= Julian A. McPhee =

Julian Aeneas McPhee (February 7, 1896 – November 10, 1967) was the sixth university president of California Polytechnic State University, San Luis Obispo (Cal Poly) from 1933 to 1966 and the first president of California State Polytechnic University, Pomona (Cal Poly Pomona) from 1938 to 1966.

==Biography==

===Early life===
Julian A. McPhee was born in San Francisco in 1896 to Charles and Ellen MacDonald McPhee, Canadian immigrants of Scottish descent. He grew up in San Francisco, California, before earning his B.A. in agriculture from University of California, Berkeley in 1917. During his senior year, McPhee began teaching agricultural education at Pomona High School in Los Angeles County. He continued pursuing education as a career before enlisting in the United States Navy as an ensign during the final months of World War I. He briefly worked as an instructor at the Naval Port Guard and an aide in Naval Intelligence before receiving an honorable discharge when the war ended in 1918. Julian returned to San Francisco and married Alma Doyle, with whom he would have six daughters: Helen, Bernadette, Jean, Claire, Carol, and Jule Ann.

===Career===

====Agricultural Education====
After the war, McPhee resumed his pursuit of education, becoming a high school agriculture teacher at Gilroy High School in Gilroy, California, where he was soon promoted to vice principal. During his years as a high school educator, McPhee strongly emphasizing agricultural education by forming agricultural and mechanical clubs in each of Gilroy's public schools, as well as encouraging "learn by doing," a philosophy which he later adapted to the Cal Polys, which still employ it to this day. In 1928, McPhee completed his master's degree in Agricultural Education through the University of California, Los Angeles. From 1926 to 1944, McPhee worked as Chief of the State Bureau of Agricultural Education, forming the California state headquarters of Future Farmers of America in Sacramento, California, which were transferred to San Luis Obispo, California in 1931.

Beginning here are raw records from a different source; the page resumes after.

-- ==== Sys2Proof/Machine/Float.lean ====
section
/-! DEFINITION. Exact floating-point operations before their one rounding (spec 05 R111, R129, R130, R133 to
R135; 13 R287 to R297), and the statistics arithmetic built of rounded ones. -/

namespace Sys2Proof.Machine

/-- An exact result and the flags the operation raises in its own right. -/
abbrev Exact := FVal × Flags

/-- A NaN result of operands one of which is a NaN: canonical, NV when one is signalling (R111). -/
def nanOf (vs : List FVal) : Exact := (.nan false, { nv := vs.any FVal.isSig })

/-- The canonical NaN of an invalid operation. -/
def invalidOp : Exact := (.nan false, Flags.invalid)

/-- A signed integer × 2^e as a value; an exact zero takes the sign that the rounding mode gives (R111). -/
def ofSum (mode : RMode) (n : Int) (e : Int) : FVal :=
  if n = 0 then .fin (mode == .rd) 0 e else .fin (decide (n < 0)) n.natAbs e

/-- Addition. -/
def fAdd (mode : RMode) (a b : FVal) : Exact :=
  match a, b with
  | .fin na ma ea, .fin nb mb eb =>
    if ma = 0 ∧ mb = 0 then (.fin (if na = nb then na else mode == .rd) 0 0, {})
    else
      let e := min ea eb
      let va : Int := (ma * 2 ^ (ea - e).toNat : Nat)
      let vb : Int := (mb * 2 ^ (eb - e).toNat : Nat)
      (ofSum mode ((if na then -va else va) + (if nb then -vb else vb)) e, {})
  | .nan _, _ | _, .nan _ => nanOf [a, b]
  | .inf na, .inf nb => if na = nb then (a, {}) else invalidOp
  | .inf _, _ => (a, {})
  | _, .inf _ => (b, {})

/-- The negation of a value; of a NaN, itself. -/
def FVal.negate (v : FVal) : FVal := v.withNeg (!v.neg)

/-- Multiplication. -/
def fMul (a b : FVal) : Exact :=
  match a, b with
  | .nan _, _ | _, .nan _ => nanOf [a, b]
  | .fin na ma ea, .fin nb mb eb => (.fin (na ^^ nb) (ma * mb) (ea + eb), {})
  | .inf na, b => if b.isZero then invalidOp else (.inf (na ^^ b.neg), {})
  | a, .inf nb => if a.isZero then invalidOp else (.inf (a.neg ^^ nb), {})

/-- Fused multiply-add; an invalid product is NaN with NV whatever the addend (R287). -/
def fFma (mode : RMode) (a b c : FVal) : Exact :=
  let (p, fp) := fMul a b
  let (s, fs) := fAdd mode p c
  (s, fp.or fs)

/-- The smaller or the larger operand (R288). -/
def fMinMax (wantMax : Bool) (a b : FVal) : Exact :=
  let fl : Flags := { nv := a.isSig || b.isSig }
  match a, b with
  | .nan _, .nan _ => (.nan false, fl)
  | .nan _, b => (b, fl)
  | a, .nan _ => (a, fl)
  | a, b =>
    -- the sign of b − a, with −0 below +0
    let lt : Bool :=
      match a, b with
      | .inf na, .inf nb => na && !nb
      | .inf na, _ => na
      | _, .inf nb => !nb
      | .fin na ma ea, .fin nb mb eb =>
        let e := min ea eb
        let va : Int := (ma * 2 ^ (ea - e).toNat : Nat)
        let vb : Int := (mb * 2 ^ (eb - e).toNat : Nat)
        let x := if na then -va else va
        let y := if nb then -vb else vb
        if x = y then na && !nb else decide (x < y)
      | _, _ => false
    (if wantMax then (if lt then b else a) else (if lt then a else b), fl)

/-- How two numbers compare; none with a NaN. Zeros of both signs are equal (R273). -/
def fCompare (a b : FVal) : Option Ordering :=
  match a, b with
  | .nan _, _ | _, .nan _ => none
  | .inf na, .inf nb => some (compare (if na then 0 else 1) (if nb then 0 else 1))
  | .inf na, _ => some (if na then .lt else .gt)
  | _, .inf nb => some (if nb then .gt else .lt)
  | .fin na ma ea, .fin nb mb eb =>
    let e := min ea eb
    let va : Int := (ma * 2 ^ (ea - e).toNat : Nat)
    let vb : Int := (mb * 2 ^ (eb - e).toNat : Nat)
    some (compare (if na then -va else va) (if nb then -vb else vb))

/-- A quotient of naturals as a value with 70 bits beyond the divisor and a sticky last bit. -/
def quot (neg : Bool) (a : Nat) (ea : Int) (b : Nat) (eb : Int) : FVal :=
  let k := 130 + Nat.log2 b
  let n := a * 2 ^ k
  .fin neg (2 * (n / b) + (if n % b = 0 then 0 else 1)) (ea - eb - k - 1)

/-- Division (R296). -/
def fDiv (a b : FVal) : Exact :=
  match a, b with
  | .nan _, _ | _, .nan _ => nanOf [a, b]
  | .inf na, .inf _ => let _ := na; invalidOp
  | .inf na, b => (.inf (na ^^ b.neg), {})
  | .fin na _ _, .inf nb => (.fin (na ^^ nb) 0 0, {})
  | .fin na ma ea, .fin nb mb eb =>
    if mb = 0 then
      if ma = 0 then invalidOp else (.inf (na ^^ nb), { dz := true })
    else if ma = 0 then (.fin (na ^^ nb) 0 0, {})
    else (quot (na ^^ nb) ma ea mb eb, {})

/-- The integer square root: bits are tried from bit `k − 1` down. -/
def isqrtBits (n : Nat) : Nat → Nat → Nat
  | 0, r => r
  | k + 1, r =>
    let t := r + 2 ^ k
    if t * t ≤ n then isqrtBits n k t else isqrtBits n k r

/-- The greatest r with r² ≤ n. -/
def isqrt (n : Nat) : Nat := isqrtBits n (Nat.log2 n / 2 + 1) 0

/-- √(m × 2^e), m ≠ 0, with a sticky last bit. -/
def sqrtVal (m : Nat) (e : Int) : FVal :=
  let odd := e % 2 = 1
  let m := if odd then 2 * m else m
  let e := if odd then e - 1 else e
  let n := m * 2 ^ 160
  let r := isqrt n
  .fin false (2 * r + (if r * r = n then 0 else 1)) (e / 2 - 80 - 1)

/-- Square root (R296). -/
def fSqrt : FVal → Exact
  | .nan s => nanOf [.nan s]
  | .inf true => invalidOp
  | .inf false => (.inf false, {})
  | .fin n m e => if m = 0 then (.fin n 0 0, {}) else if n then invalidOp else (sqrtVal m e, {})

/-- Reciprocal (R296). -/
def fRcp (a : FVal) : Exact := fDiv FVal.one a

/-- 1/√a (R296): the root of a quotient, its last bit sticky. -/
def fRsq : FVal → Exact
  | .nan s => nanOf [.nan s]
  | .inf true => invalidOp
  | .inf false => (.fin false 0 0, {})
  | .fin n m e =>
    if m = 0 then (.inf n, { dz := true })
    else if n then invalidOp
    else
      let odd := e % 2 = 1
      let m := if odd then 2 * m else m
      let e := if odd then e - 1 else e
      let k := 2 * (90 + Nat.log2 m)
      let r := isqrt (2 ^ k / m)
      (.fin false (2 * r + (if r * r * m = 2 ^ k then 0 else 1)) (-(e / 2) - (k / 2 : Nat) - 1), {})

/-- Rounding to an integral value; a zero keeps the operand's sign (R289). -/
def fRound (mode : RMode) : FVal → Exact
  | .nan s => nanOf [.nan s]
  | .inf n => (.inf n, {})
  | .fin n m e => (.fin n (roundAt mode n m e 0).1 0, {})

/-- The class bit of an element (R290). -/
def classBit (f : FFmt) (x : Nat) : Nat :=
  match unpack f x with
  | .nan true => 0
  | .nan false => 1
  | .inf true => 2
  | .inf false => 9
  | .fin n m _ =>
    if m = 0 then (if n then 5 else 6)
    else if m < 2 ^ f.fb then (if n then 4 else 7)
    else (if n then 3 else 8)

/-! ### Destination modifiers (R115, R247) -/

/-- The power of two of the scale field. -/
def scaleOf (s : BitVec 3) : Int := s.toInt

/-- The destination clamp, on a rounded result of format `f` (R115). -/
def clampF (f : FFmt) (c : BitVec 2) (x : Nat) : Nat :=
  let v := unpack f x
  let one := f.bias * 2 ^ f.fb
  let between (lo hi : FVal) (lob hib : Nat) : Nat :=
    match v with
    | .nan _ => 0
    | v =>
      if fCompare v lo = some .lt then lob
      else if fCompare hi v = some .lt then hib
      else x
  match c.toNat with
  | 1 => between FVal.zero FVal.one 0 one
  | 2 => between (.fin true 1 0) FVal.one (f.signBit true + one) one
  | 3 => match v with
    | .inf n => f.signBit n + f.maxBits
    | _ => x
  | _ => x

/-- The frame of R286: an exact value scaled, rounded once and clamped. -/
def frame (f : FFmt) (mode : RMode) (sat : Bool) (scale : BitVec 3) (clamp : BitVec 2) (y : Exact) : Rnd :=
  let r := rnd f mode sat (y.1.scale (scaleOf scale))
  ⟨clampF f clamp r.bits, y.2.or r.flags⟩

/-! ### FP32 operations with RNE (R113, R133 to R136) -/

def f32v (x : Word) : FVal := unpack .f32 x.toNat

/-- A statistics operation: one exact FP32 operation rounded with RNE. -/
def st (y : Exact) : Word × Flags :=
  let r := rne .f32 y.1
  (BitVec.ofNat 32 r.bits, y.2.or r.flags)

def sAdd (a b : Word) : Word × Flags := st (fAdd .rne (f32v a) (f32v b))
def sSub (a b : Word) : Word × Flags := st (fAdd .rne (f32v a) (f32v b).negate)
def sMul (a b : Word) : Word × Flags := st (fMul (f32v a) (f32v b))
def sDiv (a b : Word) : Word × Flags := st (fDiv (f32v a) (f32v b))
def sRsq (a : Word) : Word × Flags := st (fRsq (f32v a))

/-- A statistics triple W, μ, M2 (R132). -/
structure Triple where
  w : Word
  mu : Word
  m2 : Word
  deriving DecidableEq, Repr

/-- The canonical empty triple (R132). -/
def Triple.empty : Triple := ⟨0, 0, 0⟩
/-- A word that is +0 or −0. -/
def isZero32 (x : Word) : Bool := x.toNat % 2 ^ 31 == 0
/-- A triple is empty when W is ±0 (R132). -/
def Triple.isEmpty (t : Triple) : Bool := isZero32 t.w

/-- Update with x (R133). -/
def Triple.update (t : Triple) (x : Word) : Triple × Flags :=
  let (w, f1) := sAdd t.w 0x3F800000
  let (d, f2) := sSub x t.mu
  let (q, f3) := sDiv d w
  let (mu, f4) := sAdd t.mu q
  let (e, f5) := sSub x mu
  let (p, f6) := sMul d e
  let (m2, f7) := sAdd t.m2 p
  (⟨w, mu, m2⟩, [f1, f2, f3, f4, f5, f6, f7].foldl Flags.or {})

/-- Weighted update with (x, w) (R133, R301). -/
def Triple.weighted (t : Triple) (x wt : Word) : Triple × Flags :=
  if isZero32 wt then (t, {})
  else
    let (w, f1) := sAdd t.w wt
    if isZero32 w then (Triple.empty, {})
    else
      let (d, f2) := sSub x t.mu
      let (r, f3) := sDiv wt w
      let (rd, f4) := sMul r d
      let (mu, f5) := sAdd t.mu rd
      let (e, f6) := sSub x mu
      let (wd, f7) := sMul wt d
      let (p, f8) := sMul wd e
      let (m2, f9) := sAdd t.m2 p
      (⟨w, mu, m2⟩, [f1, f2, f3, f4, f5, f6, f7, f8, f9].foldl Flags.or {})

/-- Merge of a and b (R134). -/
def Triple.merge (a b : Triple) : Triple × Flags :=
  if a.isEmpty && b.isEmpty then (Triple.empty, {})
  else if a.isEmpty then (b, {})
  else if b.isEmpty then (a, {})
  else
    let (w, f1) := sAdd a.w b.w
    let (d, f2) := sSub b.mu a.mu
    let (q, f3) := sDiv b.w w
    let (p, f4) := sMul d q
    let (mu, f5) := sAdd a.mu p
    let (s, f6) := sAdd a.m2 b.m2
    let (dd, f7) := sMul d d
    let (ww, f8) := sMul a.w b.w
    let (r, f9) := sDiv ww w
    let (t, f10) := sMul dd r
    let (m2, f11) := sAdd s t
    (⟨w, mu, m2⟩, [f1, f2, f3, f4, f5, f6, f7, f8, f9, f10, f11].foldl Flags.or {})

/-- The empty-result code (R135). -/
def emptyResult : Word := 0x7FD00000

/-- Normalisation: mean, variance and inverse deviation (R135). -/
def Triple.normalise (t : Triple) (eps : Word) (sample : Bool) : Triple × Flags :=
  if t.isEmpty then (⟨emptyResult, emptyResult, emptyResult⟩, {})
  else
    let (n, f1) := if sample then sSub t.w 0x3F800000 else (t.w, {})
    let mu := f32v t.mu
    let mean := if mu.isNan then 0x7FC00000#32 else t.mu
    let (var, f2) := sDiv t.m2 n
    let (s, f3) := sAdd var eps
    let (inv, f4) := sRsq s
    (⟨mean, var, inv⟩, [f1, { nv := mu.isSig }, f2, f3, f4].foldl Flags.or {})

end Sys2Proof.Machine
end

====Tenure at Cal Poly====
Due to his influence in agricultural education, McPhee was appointed president of Cal Poly San Luis Obispo in 1933, replacing Benjamin Crandall, who resigned due to his frustration with the college's dilapidated facilities and the lack of funding caused by the Great Depression. At that time, the state government was discussing the idea of converting Cal Poly into a state prison. By increasing profitable agricultural programs at Cal Poly San Luis Obispo, McPhee not only saved the college from being closed by the state, but developed Cal Poly San Luis Obispo from a two-year technical school to a four-year college in the California State University (CSU) system. Prior to McPhee's appointment, in 1930 due to crushing budget constraints, Cal Poly transitioned to an all-male institution as a cost savings measure, a policy which continued until 1956. During World War II, McPhee served as director of California's War Food Production Training Program. He later served as acting chief of the Bureau of Readjustment Education, assistant executive officer of the State Board of Vocational Education, and director of Vocational Education for the State of California. He also oversaw the establishment of a second Cal Poly campus in Pomona, California which he acquired from cereal magnate Will Keith Kellogg in 1949 and which became a separate CSU college, California State Polytechnic University, Pomona, in 1966. That same year, after thirty-three years as president of the Cal Polys, Julian A. McPhee retired due to failing health. He died of colon cancer on November 10, 1967 at the age of 71. Two current landmarks of Cal Poly San Luis Obispo's campus are named for McPhee: the Julian A. McPhee University Union and Julian's Patisserie, a small coffee shop located within the Robert E. Kennedy Library, itself named for Robert E. Kennedy, McPhee's successor as university president.